Metrics are needed for sustaining a Toll quality Voice network. There are three comprehensive groupings of quality metrics namely the Mean Opinion Score (MOS), the Perceptual Speech Quality Measurement (PSQM), and the Perceptual Evaluation of Speech Quality (PESQ).

MOS or K-factor

MOS is a subjective measure or voice quality. An MOS score is generated when listeners evaluate prerecorded sentences that are subject to varying conditions, such as compression algorithms. Listeners then assign the scores to the received voice signal, based on a scale from 1 to 5, where 1 is the worst and 5 is the best. The test scores are then averaged to a composite score. The tests are also relative, because a score of 3.8 from one test cannot be directly compared to a score of 3.8 from another test. Therefore, a baseline needs to be established for all tests, such as G.711, so that the scores can be normalized and compared directly.

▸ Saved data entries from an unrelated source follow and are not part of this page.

theorem confirmRequest (h : Moves sc s t) {screen : Byte} (hs : screenOf screen = some sc)
    (tag bank index confirm : Byte) : Answers sc s (Machine.confirmRequest tag screen bank index confirm t) := by
  unfold Machine.confirmRequest
  rw [hs]
  split
  · next he _ _ =>
    obtain rfl := Option.some.inj he
    split
    · split
      · unfold confirmReelOf
        dsimp only
        split
        · exact h.answer _ _ _
        · split
          · exact h.answer _ _ _
          · exact (h.confirm _ _ _).answer _ _ _
      · split
        · unfold withdrawReel
          dsimp only
          split
          · exact (h.shc _ (by intro c; exact Shc.Kept.modEntry c _ _ _)).answer _ _ _
          · split
            · exact h.answer _ _ _
            · exact (h.shc _ (by intro c; exact Shc.Kept.modEntry c _ _ _)).dropStrikeFrame.answer _ _ _
          · exact h.answer _ _ _
          · exact h.answer _ _ _
          · exact h.answer _ _ _
        · exact h.answer _ _ _
    · exact h.answer _ _ _
  · exact h.answer _ _ _

theorem start (h : Moves sc s t) {screen : Byte} (hs : screenOf screen = some sc) (tag : Byte) :
    Answers sc s (Machine.start tag screen t) := by
  have ht := h.testStart
  unfold Machine.start startScreen
  rw [hs]
  dsimp only
  repeat (split; · exact h.answer _ _ _)
  split
  · next he => rw [he] at ht; exact ht.answer _ _ _
  · next i r short s' he =>
    rw [he] at ht
    have hd := ht.strikeDark r.side
    split
    · next hd' => rw [hd'] at hd; exact hd.answer _ _ _
    · next hd' =>
      rw [hd'] at hd
      exact (hd.bringUp _ _ _ _ _ (.inr (.inr (by rw [(strikeDark_shows hd').1]; exact testStart_ready he)))).answer _ _ _

theorem checkReel (h : Moves sc s t) (i : Nat) (r : Reel) : Moves sc s (t.checkReel sc i r).2 := by
  have hj := h.judgeStart i r
  unfold State.checkReel
  split
  · next he => rw [he] at hj; exact hj
  · next s' he =>
    rw [he] at hj
    have hd := hj.strikeDark r.side
    split
    · next hd' => rw [hd'] at hd; exact hd
    · next hd' => rw [hd'] at hd; exact hd

/-- R46, R47: a reel that passes the check is ARMED, or its transport is STOPPED. -/
theorem checkReel_ready {i : Nat} {r : Reel} {short : Bool} {u : State}
    (he : t.checkReel sc i r = (.inr short, u)) :
    ((u.shc.get sc).entry i).state = .armed ∨ (u.trm.get (sc.proj r.side)).state = .stopped := by
  unfold State.checkReel at he
  split at he
  · simp at he
  · next hj =>
    split at he
    · simp at he
    · next hd =>
      obtain ⟨-, rfl⟩ := Prod.mk.inj he
      rw [(strikeDark_shows hd).1, (strikeDark_shows hd).2]
      exact judgeStart_ready hj

theorem leaveHalt_ready {i : Nat} {r : Reel}
    (h : ((t.shc.get sc).entry i).state = .armed ∨ (t.trm.get (sc.proj r.side)).state = .stopped) :
    (((t.leaveHalt sc).shc.get sc).entry i).state = .armed ∨
      ((t.leaveHalt sc).trm.get (sc.proj r.side)).state = .stopped := by
  refine h.imp (fun x => ?_) id
  rw [← x]
  simp [State.leaveHalt, Shc.entry, Shc.bank]

theorem leaveHalt (h : Moves sc s t) : Moves sc s (t.leaveHalt sc) := (h.field _).emit _

theorem resume (h : Moves sc s t) {screen : Byte} (hs : screenOf screen = some sc) (tag : Byte) :
    Answers sc s (Machine.resume tag screen t) := by
  unfold Machine.resume resumeScreen
  rw [hs]
  dsimp only
  split
  · exact h.answer _ _ _
  split
  · exact h.answer _ _ _
  · exact h.answer _ _ _
  · exact h.answer _ _ _
  · exact h.answer _ _ _
  · split
    · exact h.answer _ _ _
    · unfold resumeInterval
      split
      · exact h.answer _ _ _
      · exact h.endInterval.answer _ _ _
  · unfold resumeGap
    split
    · exact h.answer _ _ _
    · dsimp only
      split
      · next i r _ =>
        have hc := (h.noteFault ((t.shc.get sc).current + 1) ((t.shc.get sc).next (t.shc.get sc).current)).checkReel i r
        split
        · next he => rw [he] at hc; exact hc.answer _ _ _
        · next he => rw [he] at hc; exact (hc.bringUp _ _ _ _ _ (.inr (checkReel_ready he))).answer _ _ _
      · exact (h.noteFault _ _).answer _ _ _
  · unfold resumeHalted
    split
    · exact h.answer _ _ _
    split
    · exact h.answer _ _ _
    split
    · unfold resumePicture
      split
      · exact h.answer _ _ _
      · next i r _ =>
        dsimp only
        split
        · exact h.answer _ _ _
        split
        · exact h.answer _ _ _
        have ha := h.askStrike r.side
        split
        · next he =>
          split at he
          · obtain ⟨-, rfl⟩ := Prod.mk.inj he
            exact (h.leaveHalt.bringUp _ _ _ _ _ (.inl rfl)).answer _ _ _
          · rw [he] at ha
            exact (ha.leaveHalt.bringUp _ _ _ _ _ (.inl rfl)).answer _ _ _
        · next he =>
          split at he
          · obtain ⟨-, rfl⟩ := Prod.mk.inj he
            exact h.answer _ _ _
          · rw [he] at ha
            exact ha.answer _ _ _
    · unfold resumeReel
      split
      · next r _ =>
        have hc := h.checkReel ‹HaltRecord›.index r
        split
        · next he => rw [he] at hc; exact hc.answer _ _ _
        · next he =>
        rw [he] at hc
        exact (hc.leaveHalt.bringUp _ _ _ _ _ (.inr (leaveHalt_ready (checkReel_ready he)))).answer _ _ _
      · exact h.answer _ _ _
    · unfold resumeAfter
      dsimp only
      split
      · exact (h.noteFault _ _).answer _ _ _
      · exact ((h.noteFault _ _).leaveHalt.enterInterval _ _ _ _).answer _ _ _
      · exact (((h.noteFault _ _).leaveHalt.postShow _).endPerformance).answer _ _ _
      · next j r _ =>
        have hc := (h.noteFault (‹HaltRecord›.index + 1) ((t.shc.get sc).next ‹HaltRecord›.index)).checkReel j r
        split
        · next he => rw [he] at hc; exact hc.answer _ _ _
        · next he =>
        rw [he] at hc
        exact (hc.leaveHalt.bringUp _ _ _ _ _ (.inr (leaveHalt_ready (checkReel_ready he)))).answer _ _ _

theorem abortRequest (h : Moves sc s t) {screen : Byte} (hs : screenOf screen = some sc) (tag : Byte) :
    Answers sc s (Machine.abort tag screen t) := by
  unfold Machine.abort
  rw [hs]
  dsimp only
  split
  · exact h.answer _ _ _
  · exact h.abort.answer _ _ _

theorem changeNow (h : Moves sc s t) {screen : Byte} (hs : screenOf screen = some sc) (tag : Byte) :
    Answers sc s (Machine.changeNow tag screen t) := by
  unfold Machine.changeNow
  rw [hs]
  dsimp only
  split
  · exact h.answer _ _ _
  · split
    · split
      · exact (h.changeover _ (fun _ hu => hu.openWindows _) _ _ _ _ _).answer _ _ _
      · exact h.answer _ _ _
    · exact h.answer _ _ _

end Moves

/-! ### Events that reach the SHC of projector `p`'s screen -/

namespace Moves

variable {p : Proj}

theorem countAdvanced (h : Moves p.screen s t) : Moves p.screen s (Machine.countAdvanced p t) := by
  unfold Machine.countAdvanced
  dsimp only
  split
  · split
    · exact h.putPictureOn _ _
    · split
      · exact h.lightReached _ _
      · exact h
  · split
    · split
      · split
        · exact (h.lightReached _ _).makeStrike
        · exact h.lightReached _ _
      · exact h.lightReached _ _
    · exact h

theorem cueFired (h : Moves p.screen s t) (cue : Cue) (how : FiredAs) :
    Moves p.screen s (Machine.cueFired p cue how t) := by
  unfold Machine.cueFired
  dsimp only
  split
  · split
    · exact (h.emit _).motorCue _ (fun _ hu => hu.openWindows _)
    · exact (h.emit _).changeoverCue _ (fun _ hu => hu.openWindows _) _ _ _
  · exact h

In order for Call Agent or IP PBX such as BTS10200 or Cisco Unified Communications Manager to calculate equivalent of MOS scor a computerized method is has been adopted by Cisco Engineering called K-factor. K-factor (klirrfaktor = ‘clarity measure’ in German) is a clarity, or MOS-LQ (listening quality) estimator. It is an predicted MOS score based entirely on impairments due to frame loss and codec. K-factor does not include any impairment due to delay, or channel factors (echo, levels). K-factor MOS scores are produced on a running basis, with each new MOS estimate based on the previous 8-10s of frame loss data. That is, each k-factor MOS score is VALID over the past 8 seconds. The computation of new scores can be performed at any rate (every second, for example, with the score based on the past 8 second), but the computation window of the MOS is a constant. This was the call agent of UC Manager is able to provide a meaningful value for voice quality in rather objective manner in call detail records.

PSQM

PSQM is an automated method of measuring speech quality “in service,” or as the speech happens. The PSQM measurement is made by comparing the original transmitted speech to the resulting speech at the far end of the transmission channel. PSQM systems are deployed as in-service components. The PSQM measurements are made during real conversation on the network. This automated testing algorithm has over 90 percent accuracy compared to subjective listening tests, such as MOS. Scoring is based on a scale from 0 to 6.5, where 0 is the best and 6.5 is the worst. Because it was originally designed for circuit-switched voice, PSQM does not take into account the jitter or delay problems that are experienced in packet-switched voice systems.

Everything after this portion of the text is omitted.